* _Aim of the task_:
Reproduce every record exactly as given.
######
-- ==== Sys2Proof/Machine/MemCmds.lean ====
section
/-! DEFINITION. Meanings of the commands of DRAM: region settings, errors, scrubbing, the journal's copies (R272, R448, R449, R463). -/

namespace Sys2Proof.Machine

namespace Mach

/-- The curd whose patch or result lies at an address (R112, R124). -/
def curdAt (m : Mach) (a : Nat) : Option (Fin 16 × Nat × Nat) :=
  (List.finRange 16).findSome? fun (p : Fin 16) =>
    ((m.fe.get p).curds.find? fun c =>
      c.patch &&
        (let i := (c.patchAddr % 2 ^ 30 - 0x10000000) / 2048
         (decide (c.patchAddr ≤ a) && decide (a < c.patchAddr + 2048)) ||
           (let r := resultAddr (p.1 / 4) i; decide (r ≤ a) && decide (a < r + 32)))).map fun c => (p, c.tn, c.index)

/-- The classification of a curd is abandoned: its descriptor with it, wherever it waits or runs, counted once (R38, R56, R449). -/
def abandonCurd (p : Fin 16) (tn index : Nat) (m : Mach) : Mach :=
  let mine := fun (d : Desc) => d.port == p.1 && d.tn == tn && d.index == index
  let m1 := forEach (List.finRange 72) (fun (e : Fin 72) t => t.abandonEng e mine) m
  match (m1.fe.get p).curds.find? fun c => c.tn == tn && c.index == index && !c.abandoned with
  | some c => (m1.refuseCurd tn p c).onCurd p tn index fun c => { c with score := none }
  | none => m1

/-- The reader of a failing line is handled (R449): 0 journal copy, 1 the descriptor that engine `unit` runs, 2 the population
tick of function `unit`, 3 a patch or a result; another code reads nothing that the manual names. -/
def ueReader (a reader unit : Nat) (m : Mach) : Mach :=
  match reader with
  | 0 => m.loseCopy (Fin.ofNat 4 (m.dieAt a))
  | 1 =>
    match (m.eng.get (Fin.ofNat 72 unit)).run with
    | some r => m.abandonEng (Fin.ofNat 72 unit) fun d => d == r.desc
    | none => m
  | 2 =>
    let f : Fin 8 := Fin.ofNat 8 unit
    match (m.fn.get f).popTick with
    | some t => m.abandonPop f t.tn t.phase
    | none => m
  | 3 =>
    match m.curdAt a with
    | some (p, tn, i) => m.abandonCurd p tn i
    | none => m
  | _ => m

/-- R449: a read finds an uncorrectable error, in a region with ECC on. A line of a resident image fails again until the
image is reloaded. Reader 5 is the DRAM's answer to the next write of the journal copy that the address's die holds: `unit` of its
tries fail (R271; DESIGN CHOICE, log entry 84). -/
def dramUe (a reader unit : Nat) (m : Mach) : Mach :=
  if reader = 5 then m.onJnl fun j => { j with failNext := vput j.failNext (Fin.ofNat 4 (m.dieAt a)) (min unit 3) }
  else if !m.addrExists a || !m.regionEcc (a / 2 ^ 30) then m
  else
    let line := a / 64 * 64
    let m1 := (m.ueHit a).ueReader a reader unit
    if m1.granResident (a / 2 ^ 21) && !m1.ueLines.contains line then { m1 with ueLines := m1.ueLines ++ [line] } else m1

/-- R449: the scrubber reads a line of die d. -/
def dramScrub (d : Fin 4) (a : Nat) (correctable : Bool) (m : Mach) : Mach :=
  if !m.on (R.MEM_SCRUB_HOURS d) || !m.addrExists a || !m.regionEcc (a / 2 ^ 30) || m.dieAt a != d.1 then m
  else if correctable then m.inc (R.MEM_CE d)
  else m.dramUe a 4 0

/-- A granule keeps its region's settings from changing (R448): one of a virtual function, or one that holds a resident image. A
granule into which an accepted image is being copied counts, for an image is placed only where ECC is on (R22; DEDUCED, log entry
68). -/
def regionHeld (m : Mach) (r : Nat) : Bool :=
  let in_ := fun (dst len : Nat) => (granulesOf dst len).any fun g => g / 512 == r
  (m.own.gran.any fun e => e.1 / 512 == r) || (m.images.any fun s => in_ s.2.dst s.2.len) ||
    m.fn.toList.any fun x => x.load.elim false fun j => in_ j.dst j.bytes.length

/-- R448, R463: a write to MEM_REG_k of die d. INTLV is writable in die 0's page only; slots 13 to 15 are read-only. -/
def memReg (d : Fin 4) (k : Fin 16) (val : Word) (m : Mach) : Mach :=
  if 13 ≤ k.1 then m
  else
    let ecc := val.getLsbD 0
    let intlv := if d = 0 then val.getLsbD 1 else m.on (R.MEM_REG_INTLV d k)
    let newEcc := ecc != m.on (R.MEM_REG_ECC d k)
    let newIntlv := intlv != m.on (R.MEM_REG_INTLV d k)
    let affected := if newIntlv then (List.range 4).map fun h => 16 * h + k.1 else if newEcc then [16 * d.1 + k.1] else []
    if affected.isEmpty then m
    else if affected.any m.regionHeld then m.set1 (R.MEM_DSTAT_CFG_WR d)
    else
      let m1 := m.put (R.MEM_REG_ECC d k) ecc.toNat
      let m2 := forEach (List.range 4) (fun h t => t.put (R.MEM_REG_INTLV h k) intlv.toNat) m1
      m2.onOwn fun o => { o with washes := o.washes ++ affected.map fun (r : Nat) => ({ kind := kindRegion, unit := r, owed := none } : Wash) }

/-- R463: a read of MEM_UE_ADDR_LO latches the high word. -/
def ueAddrRead (d : Fin 4) (m : Mach) : Mach :=
  (m.wr (R.MEM_UE_ADDR_HI_A d) (m.rd (ueHigh d))).emit (.readValue (R.MEM_UE_ADDR_LO_A d) (m.rd (R.MEM_UE_ADDR_LO_A d)))

/-- R272: the live slots of a bank have been copied back into a copy whose die has returned. JNL_STAT.MIRROR_LOST falls with
the last copy that was missing, and stays set while MIRROR_EN is 0. -/
def mirrorBack (copy : Fin 4) (m : Mach) : Mach :=
  if m.jnl.copies.get copy || m.dieLost copy.1 then m
  else
    (m.onJnl fun j => { j with copies := vput j.copies copy true, failNext := vput j.failNext copy 0 }).health H.mirrorBack (.die copy.1) [copy.1 % 2]

end Mach

/-- MEM_REG_WRITE (R448). -/
def execMemRegWrite (d : Fin 4) (k : Fin 16) (val : BitVec 32) (s : State) := s.act (Mach.memReg d k val)
/-- DRAM_UE (R449). -/
def execDramUe (addr reader unit : Nat) (s : State) := s.act (Mach.dramUe addr reader unit)
/-- DRAM_SCRUB (R449). -/
def execDramScrub (d : Fin 4) (addr : Nat) (correctable : Bool) (s : State) := s.act (Mach.dramScrub d addr correctable)
/-- MEM_UE_ADDR_READ (R449, R463). -/
def execMemUeAddrRead (d : Fin 4) (s : State) := s.act (Mach.ueAddrRead d)
/-- MIRROR_BACK (R272). -/
def execMirrorBack (copy : Fin 4) (s : State) := s.act (Mach.mirrorBack copy)

end Sys2Proof.Machine
end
######
* _Exercise result_:
-- ==== Sys2Proof/Machine/MemCmds.lean ====
section
/-! DEFINITION. Meanings of the commands of DRAM: region settings, errors, scrubbing, the journal's copies (R272, R448, R449, R463). -/

namespace Sys2Proof.Machine

namespace Mach

/-- The curd whose patch or result lies at an address (R112, R124). -/
def curdAt (m : Mach) (a : Nat) : Option (Fin 16 × Nat × Nat) :=
  (List.finRange 16).findSome? fun (p : Fin 16) =>
    ((m.fe.get p).curds.find? fun c =>
      c.patch &&
        (let i := (c.patchAddr % 2 ^ 30 - 0x10000000) / 2048
         (decide (c.patchAddr ≤ a) && decide (a < c.patchAddr + 2048)) ||
           (let r := resultAddr (p.1 / 4) i; decide (r ≤ a) && decide (a < r + 32)))).map fun c => (p, c.tn, c.index)

/-- The classification of a curd is abandoned: its descriptor with it, wherever it waits or runs, counted once (R38, R56, R449). -/
def abandonCurd (p : Fin 16) (tn index : Nat) (m : Mach) : Mach :=
  let mine := fun (d : Desc) => d.port == p.1 && d.tn == tn && d.index == index
  let m1 := forEach (List.finRange 72) (fun (e : Fin 72) t => t.abandonEng e mine) m
  match (m1.fe.get p).curds.find? fun c => c.tn == tn && c.index == index && !c.abandoned with
  | some c => (m1.refuseCurd tn p c).onCurd p tn index fun c => { c with score := none }
  | none => m1

/-- The reader of a failing line is handled (R449): 0 journal copy, 1 the descriptor that engine `unit` runs, 2 the population
tick of function `unit`, 3 a patch or a result; another code reads nothing that the manual names. -/
def ueReader (a reader unit : Nat) (m : Mach) : Mach :=
  match reader with
  | 0 => m.loseCopy (Fin.ofNat 4 (m.dieAt a))
  | 1 =>
    match (m.eng.get (Fin.ofNat 72 unit)).run with
    | some r => m.abandonEng (Fin.ofNat 72 unit) fun d => d == r.desc
    | none => m
  | 2 =>
    let f : Fin 8 := Fin.ofNat 8 unit
    match (m.fn.get f).popTick with
    | some t => m.abandonPop f t.tn t.phase
    | none => m
  | 3 =>
    match m.curdAt a with
    | some (p, tn, i) => m.abandonCurd p tn i
    | none => m
  | _ => m

/-- R449: a read finds an uncorrectable error, in a region with ECC on. A line of a resident image fails again until the
image is reloaded. Reader 5 is the DRAM's answer to the next write of the journal copy that the address's die holds: `unit` of its
tries fail (R271; DESIGN CHOICE, log entry 84). -/
def dramUe (a reader unit : Nat) (m : Mach) : Mach :=
  if reader = 5 then m.onJnl fun j => { j with failNext := vput j.failNext (Fin.ofNat 4 (m.dieAt a)) (min unit 3) }
  else if !m.addrExists a || !m.regionEcc (a / 2 ^ 30) then m
  else
    let line := a / 64 * 64
    let m1 := (m.ueHit a).ueReader a reader unit
    if m1.granResident (a / 2 ^ 21) && !m1.ueLines.contains line then { m1 with ueLines := m1.ueLines ++ [line] } else m1

/-- R449: the scrubber reads a line of die d. -/
def dramScrub (d : Fin 4) (a : Nat) (correctable : Bool) (m : Mach) : Mach :=
  if !m.on (R.MEM_SCRUB_HOURS d) || !m.addrExists a || !m.regionEcc (a / 2 ^ 30) || m.dieAt a != d.1 then m
  else if correctable then m.inc (R.MEM_CE d)
  else m.dramUe a 4 0

/-- A granule keeps its region's settings from changing (R448): one of a virtual function, or one that holds a resident image. A
granule into which an accepted image is being copied counts, for an image is placed only where ECC is on (R22; DEDUCED, log entry
68). -/
def regionHeld (m : Mach) (r : Nat) : Bool :=
  let in_ := fun (dst len : Nat) => (granulesOf dst len).any fun g => g / 512 == r
  (m.own.gran.any fun e => e.1 / 512 == r) || (m.images.any fun s => in_ s.2.dst s.2.len) ||
    m.fn.toList.any fun x => x.load.elim false fun j => in_ j.dst j.bytes.length

/-- R448, R463: a write to MEM_REG_k of die d. INTLV is writable in die 0's page only; slots 13 to 15 are read-only. -/
def memReg (d : Fin 4) (k : Fin 16) (val : Word) (m : Mach) : Mach :=
  if 13 ≤ k.1 then m
  else
    let ecc := val.getLsbD 0
    let intlv := if d = 0 then val.getLsbD 1 else m.on (R.MEM_REG_INTLV d k)
    let newEcc := ecc != m.on (R.MEM_REG_ECC d k)
    let newIntlv := intlv != m.on (R.MEM_REG_INTLV d k)
    let affected := if newIntlv then (List.range 4).map fun h => 16 * h + k.1 else if newEcc then [16 * d.1 + k.1] else []
    if affected.isEmpty then m
    else if affected.any m.regionHeld then m.set1 (R.MEM_DSTAT_CFG_WR d)
    else
      let m1 := m.put (R.MEM_REG_ECC d k) ecc.toNat
      let m2 := forEach (List.range 4) (fun h t => t.put (R.MEM_REG_INTLV h k) intlv.toNat) m1
      m2.onOwn fun o => { o with washes := o.washes ++ affected.map fun (r : Nat) => ({ kind := kindRegion, unit := r, owed := none } : Wash) }

/-- R463: a read of MEM_UE_ADDR_LO latches the high word. -/
def ueAddrRead (d : Fin 4) (m : Mach) : Mach :=
  (m.wr (R.MEM_UE_ADDR_HI_A d) (m.rd (ueHigh d))).emit (.readValue (R.MEM_UE_ADDR_LO_A d) (m.rd (R.MEM_UE_ADDR_LO_A d)))

/-- R272: the live slots of a bank have been copied back into a copy whose die has returned. JNL_STAT.MIRROR_LOST falls with
the last copy that was missing, and stays set while MIRROR_EN is 0. -/
def mirrorBack (copy : Fin 4) (m : Mach) : Mach :=
  if m.jnl.copies.get copy || m.dieLost copy.1 then m
  else
    (m.onJnl fun j => { j with copies := vput j.copies copy true, failNext := vput j.failNext copy 0 }).health H.mirrorBack (.die copy.1) [copy.1 % 2]

end Mach

/-- MEM_REG_WRITE (R448). -/
def execMemRegWrite (d : Fin 4) (k : Fin 16) (val : BitVec 32) (s : State) := s.act (Mach.memReg d k val)
/-- DRAM_UE (R449). -/
def execDramUe (addr reader unit : Nat) (s : State) := s.act (Mach.dramUe addr reader unit)
/-- DRAM_SCRUB (R449). -/
def execDramScrub (d : Fin 4) (addr : Nat) (correctable : Bool) (s : State) := s.act (Mach.dramScrub d addr correctable)
/-- MEM_UE_ADDR_READ (R449, R463). -/
def execMemUeAddrRead (d : Fin 4) (s : State) := s.act (Mach.ueAddrRead d)
/-- MIRROR_BACK (R272). -/
def execMirrorBack (copy : Fin 4) (s : State) := s.act (Mach.mirrorBack copy)

end Sys2Proof.Machine
end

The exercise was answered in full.